2023-05-08 12812, 2023
mayhem
should we address that issue when that feature is implemented?
2023-05-08 12817, 2023
mayhem
the use case is unclear.
2023-05-08 12839, 2023
lucifer
sure makes sese
2023-05-08 12843, 2023
mayhem
and simply have MeB know the right email and not specify it as part of the RMQ message.
2023-05-08 12855, 2023
lucifer
yes, we can get it from the user id.
2023-05-08 12802, 2023
mayhem
because that exposes emails more and provides more opportunities to leak data.
2023-05-08 12810, 2023
mayhem
ok, then lets do that for now.
2023-05-08 12817, 2023
lucifer
actually how about i finish the Oauth stuff first.
2023-05-08 12834, 2023
mayhem
I would love that.
2023-05-08 12850, 2023
mayhem
that would be a huge benefit to all of our projects.
2023-05-08 12802, 2023
monkey
Indeed
2023-05-08 12811, 2023
lucifer
should we email alastair once if that's fine with him?
2023-05-08 12824, 2023
lucifer
i can take over the work then
2023-05-08 12825, 2023
mayhem
its fine with him. trust me.
2023-05-08 12836, 2023
lucifer
cool then
2023-05-08 12821, 2023
lucifer
i'll add a link of today's chat to email notifications item in roadmap for later reference and for now proceed with OAuth,
2023-05-08 12832, 2023
mayhem
great.
2023-05-08 12855, 2023
mayhem
I'm going to finish the pending emails, then I think I will knock out weekly-jams and weekly-new-jams.

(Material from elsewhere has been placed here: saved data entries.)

/-- A call record in use (R46). `clears` counts the cells a CLEARING record waits for (R62, R86). `controllerTag` is the
tag under which a MEMBER record's last CONF-SET lists the controller (R84), by which it knows the GONE of an ended
conference (R86); it is FFFFh in any other role. -/
structure Call where
  state : CallState
  port : Port
  ownExt : Ext
  role : Role
  confRole : ConfRole := .none
  dialled : List Digit := []
  farExt : Option Ext := none
  calledEpoch : Option Epoch := none
  divert : Bool := false
  farStation : Option Station := none
  farTag : Tag := Tag.absent
  farSlot : Option Slot := none
  farNonce : Option Nonce := none
  talkLane : Option TalkId := none
  listenLanes : List ListenId := []
  timer : Option Nat := none
  cause : Cause := .none
  onward : List Digit := []
  staleRetried : Bool := false
  clears : Nat := 0
  controllerTag : Tag := Tag.absent
  deriving DecidableEq, Repr

/-- A call record: its incarnation byte, kept while FREE, and the call while in use (R46). -/
structure CallRecord where
  incarnation : Byte := 0
  call : Option Call := none
  deriving DecidableEq, Repr

/-- What the Call Controller keeps of a port: hook view (R47), hold stack with its top first, recall
flag and burst timer (R71). -/
structure CallPort where
  hookView : Hook := .on
  stack : List RecordId := []
  recalled : Bool := false
  burst : Option Nat := none
  deriving DecidableEq, Repr

/-- A remote member of a conference (R81). -/
structure Member where
  station : Station
  tag : Tag
  slot : Slot
  link : Tag
  deriving DecidableEq, Repr

/-- A conference in use (R81). -/
structure Conf where
  controller : RecordId
  members : List Member
  deriving DecidableEq, Repr

/-- The Call Controller with the number plan and the divert table. Between a cold reset and the load the station's own
home entry is UNKNOWN as a peer's is (the model's choice, log 5). -/
structure CallController where
  plan : Vector HomeEntry 16 := Vector.replicate 16 .unknown
  diverts : Vector DivertEntry 8 := Vector.replicate 8 {}
  records : Vector CallRecord 64 := Vector.replicate 64 {}
  ports : Vector CallPort 24 := Vector.replicate 24 {}
  confs : Vector (Option Conf) 6 := Vector.replicate 6 none
  waitList : List RecordId := []
  deriving DecidableEq, Repr

/-! ### Scrambler (spec 07, 08) -/

/-- Who receives a mixer result (R105). -/
inductive Requester where
  | login (port : Port) (incarnation : Byte) (step : CheckStep)
  | talk (lane : TalkId) (opening : Byte)
  | listen (lane : ListenId) (opening : Byte)
  deriving DecidableEq, Repr

/-- A request of the key mixer (R105). `fresh` marks one that joined at the present frame end (R106). -/
structure MixRequest where
  requester : Requester
  key : Key
  nonceA : Nonce
  nonceB : Nonce
  count : Nat
  fresh : Bool := true
  deriving DecidableEq, Repr

/-- States of a talk lane in use (R109). -/
inductive TalkState where
  | claiming | active | moving
  deriving DecidableEq, Repr

/-- A talk lane's outstanding request (R109). -/
inductive TalkRequest where
  | none
  | first
  | next (count : Nat) (partner : Nonce)
  deriving DecidableEq, Repr

/-- A talk lane's staged key (R109). `countdown` is the boundaries to its swap, absent until known, and
below 0 once the boundary has passed; `isFirst` marks the first key; `queued` an accepted KEY-NEXT; and `fresh` one
refused at its completion in the present frame, which is offered again from the next boundary (R119, log 2). -/
structure TalkStaged where
  key : Key
  count : Nat
  partner : Nonce
  isFirst : Bool
  countdown : Option Int := none
  queued : Bool := false
  fresh : Bool := false
  deriving DecidableEq, Repr

/-- Rekey-wanted: clear, or set with an optional wanted partner nonce (R109). -/
inductive RekeyWanted where
  | clear
  | set (partner : Option Nonce)
  deriving DecidableEq, Repr

/-- Send modes (R109). -/
inductive SendMode where
  | prove | voice | silence
  deriving DecidableEq, Repr

/-- A talk lane in use (R109). `firstBoundary` counts boundaries to the first key's swap boundary, and
below 0 those passed since (R112, R113). -/
structure TalkLane where
  state : TalkState
  owner : RecordId
  ownerTag : Tag
  slot : Option Slot := none
  ownNonce : Nonce
  partner : Option Nonce := none
  keyCount : Nat := 0
  activeKey : Option Key := none
  staged : Option TalkStaged := none
  request : TalkRequest := .none
  wanted : RekeyWanted := .clear
  age : Nat := 0
  position : Word16 := 0
  mode : SendMode := .silence
  lastAsked : Option Slot := none
  firstBoundary : Option Int := none
  deriving DecidableEq, Repr

structure TalkPlace where
  opening : Byte := 0
  lane : Option TalkLane := none
  deriving DecidableEq, Repr

/-- States of a listen lane in use (R124). -/
inductive ListenState where
  | waitkey | proving | locked | search | lost
  deriving DecidableEq, Repr

inductive Purpose where
  | setup | join
  deriving DecidableEq, Repr

/-- A key of a listen lane, a record of its own (R124). -/
structure ListenKey where
  key : Key
  talker : Nonce
  partner : Nonce
  count : Nat
  position : Word16 := 0
  deriving DecidableEq, Repr

/-- A staged key with its countdown; at or below 0 it is overdue by the negated count (R124, R131,
R132). -/
structure ListenStaged where
  key : Key
  talker : Nonce
  partner : Nonce
  count : Nat
  countdown : Option Int
  deriving DecidableEq, Repr

/-- An outstanding key request with the inputs asked for and the boundary kept with it (R124, R130). -/
structure ListenRequest where
  isFirst : Bool
  talker : Nonce
  partner : Nonce
  count : Nat
  countdown : Option Int
  deriving DecidableEq, Repr

/-- The present candidate of a search and the cursor (R124, R135). `restart` marks a cursor reset by a
KEY-NEXT: the next candidate is phase 1 again (R130, R136). -/
structure Search where
  phase : Nat
  slot : Slot
  previous : Bool
  cursor : Option Slot
  restart : Bool := false
  deriving DecidableEq, Repr

/-- The error counters of a listen lane (R140). -/
structure Counters where
  frames : Nat := 0
  markErrors : Nat := 0
  provingBits : Nat := 0
  provingErrors : Nat := 0
  deriving DecidableEq, Repr

/-- A listen lane in use (R124). `framesRead` and `marksAgreed` count the frames of the present superframe
read under the present key (R126). `provingClock` counts boundaries to the first key's swap boundary and
goes on below 0 through proving (R127, R128). `awaiting` marks a lane that awaits its first figure after a
swap (R133, R138). `syncLost` marks a lane that has reported SYNC-LOST (R137). -/
structure ListenLane where
  state : ListenState
  owner : RecordId
  ownerTag : Tag
  purpose : Purpose
  talker : Station
  talkerTag : Tag
  slot : Slot
  talkerNonce : Option Nonce := none
  partnerNonce : Option Nonce := none
  active : Option ListenKey := none
  previous : Option ListenKey := none
  staged : Option ListenStaged := none
  request : Option ListenRequest := none
  lastFigure : Option Nat := none
  lowCount : Nat := 0
  search : Option Search := none
  recovery : Nat := 0
  timer : Option Nat := none
  counters : Counters := {}
  frozen : Bool := false
  provingErrors : Nat := 0
  framesRead : Nat := 0
  marksAgreed : Nat := 0
  provingClock : Option Int := none
  awaiting : Bool := false
  syncLost : Bool := false
  firstAsked : Bool := false
  deriving DecidableEq, Repr

structure ListenPlace where
  opening : Byte := 0
  lane : Option ListenLane := none
  deriving DecidableEq, Repr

Hah, I just remembered that PR while working on the datasets PR
2023-05-08 12855, 2023
monkey
OK, I'll put it on my list
2023-05-08 12805, 2023
lucifer
awesome thanks!
2023-05-08 12813, 2023
monkey
Can I deploy a PR to test?
2023-05-08 12817, 2023
lucifer
sure
2023-05-08 12838, 2023
Maxr1998_ joined the channel
2023-05-08 12856, 2023
monkey
We do get some release info from the MB lookup, so I think the user experience might not be as bad as what e were talking about. Might have cover art in some cases
2023-05-08 12833, 2023
lucifer
right, but there isn't a way to submit that release info along with the mapping.
2023-05-08 12839, 2023
Maxr1998 has quit
2023-05-08 12842, 2023
lucifer
so it would go away after page reload.
2023-05-08 12857, 2023
monkey
Right. At least users might get a decent preview in that modal.
2023-05-08 12806, 2023
lucifer
yes makes sense
2023-05-08 12817, 2023
monkey
I did add a note as discussed, hopefully we'll manage expectations.
2023-05-08 12806, 2023
mayhem
monkey: I think when you have a free day, you and I should take a look at the YouTube matching alg in BP and see if we can throw some more SMRTs at it to improve the matching.
2023-05-08 12810, 2023
monkey
What do you mean by matching? The search results?
2023-05-08 12840, 2023
mayhem
Finding the correct YT video given a listen.
2023-05-08 12856, 2023
mayhem
do you have edit distance support in the matching setup?
2023-05-08 12809, 2023
mayhem
are you using something like ptyhon's unidecode module?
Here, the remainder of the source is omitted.